Quelles sont vos impres­sions six mois après votre arrivée au Sénat ?

Après un temps d’observation et d’adaptation durant lequel il a fal­lu com­pren­dre les rouages de l’imposante machine qu’est le Sénat, je mesure encore dif­fi­cile­ment la capac­ité qui nous est don­née de faire bouger les lignes. Ou plutôt, je crains de touch­er du doigt ce que je red­outais… c’est donc avec une pointe de frus­tra­tion que je me con­fronte aux lim­ites du sys­tème.

Mal­gré cela, il n’est nulle­ment ques­tion de faib­lir dans l’exercice de la mis­sion qui m’a été con­fiée par mes pairs : défendre nos ter­ri­toires et user de ce pré­cieux franc-par­ler ; au risque de bous­culer cer­taines habi­tudes bien établies au Palais.

Enfin, il est ras­sur­ant de con­stater que les séna­teurs, du fait de leur élec­torat, ont une fine con­nais­sance des prob­lé­ma­tiques du ter­rain et font preuve d’une réflex­ion appro­fondie sur cha­cun des travaux amor­cés. A titre per­son­nel, quit­ter la mairie de Meung- sur-Loire, la Com­mu­nauté de Com­munes des Ter­res du Val de Loire, la 1ère vice-prési­dence du CD 45 et enfin l’Association des Maires, a été plus dif­fi­cile que je ne l’imaginais. Je mesure aujourd’hui le bon­heur de l’élu local qui récolte immé­di­ate­ment les fruits de son action. Très fière d’avoir trans­mis le flam­beau, c’est avec ent­hou­si­asme que je vais de l’avant, accom­pa­g­née d’une équipe de col­lab­o­ra­teurs motivés, plus déter­minée que jamais à obtenir des résul­tats.

Quels travaux avez-vous engagés ?

Le pre­mier devoir du séna­teur est de prêter main forte aux élus de son ter­ri­toire, et les assis­ter de tout le pou­voir dont il peut jouir à la Cham­bre haute. En ce sens, mes journées loiré­taines sont con­sacrées à la ren­con­tre des élus, ain­si que des insti­tu­tion­nels, et des acteurs économiques et soci­aux, sans oubli­er les nom­breuses man­i­fes­ta­tions qui reflè­tent le dynamisme de notre départe­ment.
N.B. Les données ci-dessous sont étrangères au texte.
-- ==== Sys2Proof/Machine/Budget.lean ====
section
/-! DEFINITION. Task budgets (05 R136, R137) and the send burst of the network (14 R387). -/

namespace Sys2Proof.Machine

/-- Tasks share a core of a STANDARD pair, or a SAFETY pair (05 R124). -/
def State.sameCore (s : State) (i j : Nat) : Bool :=
  s.param .taskPair i == s.param .taskPair j
    && (s.param .pairMode (s.param .taskPair i) == 1 || s.param .taskCore i == s.param .taskCore j)

/-- The other tasks with a kind on the core or pair of task `i`, in order. -/
def State.coreMates (s : State) (i : Nat) : List Nat := tasksWhere (fun j => j != i && s.taskExists j && s.sameCore i j)

/-- The period T of a task, in ns (05 R136). -/
def State.taskT (s : State) (i : Nat) : Nat :=
  if s.param .taskKind i = 3 then s.param .netCycle 0 * 1000 * s.param .taskSyncMult i else s.param .taskCycle i

/-- Latch time L of an input image of `bytes` (05 R128), in ns. -/
def latchNs (bytes : Nat) : Nat := 400 + bytes / 4

/-- L of task `i`. -/
def State.taskL (s : State) (i : Nat) : Nat := latchNs (s.taskProg i).inSize

/-- P: input agreement and signature compare in a pair. -/
def State.taskP (s : State) : Nat := if s.paired then 27000 else 0

/-- W of task `i` at 2 ns a core cycle. -/
def State.taskW (s : State) (i : Nat) : Nat :=
  2 * ((s.taskProg i).ranges.foldl (fun acc r => acc + rangeCycles s.cfg.prog.table s.cfg.prog.init 9 r.1 r.2) 0)

/-- Longest single entry of task `i`, in ns. -/
def State.taskLongest (s : State) (i : Nat) : Nat :=
  2 * ((s.taskProg i).ranges.foldl (fun acc r => max acc (longestEntry s.cfg.prog.table s.cfg.prog.init 9 r.1 r.2)) 0)

/-- B: blocking by a lower-priority entry or a self-test slice. -/
def State.taskB (s : State) (i : Nat) : Nat :=
  100 + (s.coreMates i).foldl (fun acc j => if i < j then max acc (s.taskLongest j) else acc) 1000

/-- The interference sum. -/
def State.taskInterference (s : State) (i : Nat) : Nat :=
  (s.coreMates i).foldl (fun acc h =>
    if h < i then
      acc + (s.taskT i + s.taskT h - 1) / max 1 (s.taskT h) * (s.taskL h + s.taskP + s.taskW h + 200)
    else acc) 0

/-- The response bound R_i (05 R136). -/
def State.taskR (s : State) (i : Nat) : Nat := s.taskL i + s.taskP + s.taskW i + s.taskB i + s.taskInterference i

/-- The limit of R_i (05 R137): for a synchronous task from its receive close to 12 µs before the next send slot. -/
def State.taskLimit (s : State) (i : Nat) : Int :=
  if s.param .taskKind i = 3 then
    ((s.param .netCycle 0 : Int) + s.param .sendSlot 0 - s.param .rxClose 0 - 12) * 1000
  else s.param .taskCycle i

/-- Task `i` passes the budget check. -/
def State.taskPasses (s : State) (i : Nat) : Bool := decide ((s.taskR i : Int) ≤ s.taskLimit i)

/-- The check over task `i` and every other task on its core or pair (05 R137). -/
def State.budgetOk (s : State) (i : Nat) : Bool :=
  (!s.taskExists i || s.taskPasses i) && (s.coreMates i).all s.taskPasses

/-- The check over every task. -/
def State.budgetAll (s : State) : Bool := (List.range 16).all (fun i => !s.taskExists i || s.taskPasses i)

/-- A `TASK.BUDGET` record (05 R560). -/
def budgetRecord (s : State) (i : Nat) : Bytes :=
  leBytes 8 (s.taskL i) ++ leBytes 8 s.taskP ++ leBytes 8 (s.taskW i) ++ leBytes 8 (s.taskB i)
    ++ leBytes 8 (s.taskInterference i) ++ leBytes 8 (s.taskR i) ++ leBytes 8 (wrapInt 64 (s.taskLimit i))
    ++ leBytes 1 i ++ leBytes 1 (b2n (s.taskPasses i)) ++ leBytes 6 0

/-! ## The send burst (14 R387) -/

/-- Wire nanoseconds of the frames due in cycle `n`. -/
def State.burstAt (s : State) (conns : List Nat) (n : Nat) : Nat :=
  conns.foldl (fun acc c =>
    if n % s.param .pcMult c = s.param .pcPhase c % s.param .pcMult c then acc + (max (s.param .pcLen c) 4 + 80) * 8 else acc) 0

/-- The connections enabled for production. -/
def State.producedConns (s : State) : List Nat := (List.range 1024).filter (fun c => s.param .pcEn c == 1)

/-- The cycles a burst must be looked at: the least common multiple of the production intervals. -/
def State.burstPeriod (s : State) (conns : List Nat) : Nat := conns.foldl (fun acc c => Nat.lcm acc (s.param .pcMult c)) 1

/-- Number of connections due in cycle `n`. -/
def State.dueCount (s : State) (conns : List Nat) (n : Nat) : Nat :=
  (conns.filter (fun c => n % s.param .pcMult c == s.param .pcPhase c % s.param .pcMult c)).length

/-- The cycle with the most connections due, the longer burst where the numbers are equal, among `n` cycles. -/
def State.worstBurst (s : State) (conns : List Nat) : Nat → Nat × Nat
  | 0 => (0, 0)
  | n + 1 =>
    let w := s.worstBurst conns n
    let k := s.dueCount conns n
    let b := s.burstAt conns n
    if w.1 < k ∨ (w.1 = k ∧ w.2 < b) then (k, b) else w

/-- The send burst fits between the send slot and the receive close (14 R387). -/
def State.burstFits (s : State) : Bool :=
  let conns := s.producedConns
  let b := (s.worstBurst conns (s.burstPeriod conns)).2
  decide (12400 + 2 * 832 + b + s.param .netHops 0 * 4000 + 10000 + s.param .sendSlot 0 * 1000 ≤ s.param .rxClose 0 * 1000)

end Sys2Proof.Machine
end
En ce qui con­cerne le Sénat, je m’investis tout par­ti­c­ulière­ment sur les sujets d’instruction au sein de la com­mis­sion de la cul­ture et de l’éducation. C’est aus­si avec énergie que je me suis engagée dans la Délé­ga­tion aux entre­pris­es, afin de con­tribuer à la préser­va­tion et au développe­ment du tis­su économique français en essayant de sim­pli­fi­er leur quo­ti­di­en. Je débute en ce moment, comme rap­por­teur, une mis­sion d’information sur le finance­ment de l’entreprise de demain. Et pour finir, c’est sans hésiter que je me suis inscrite dans le groupe de tra­vail sur la déser­ti­fi­ca­tion médi­cale, parce que je ne peux pas admet­tre cet état de fait.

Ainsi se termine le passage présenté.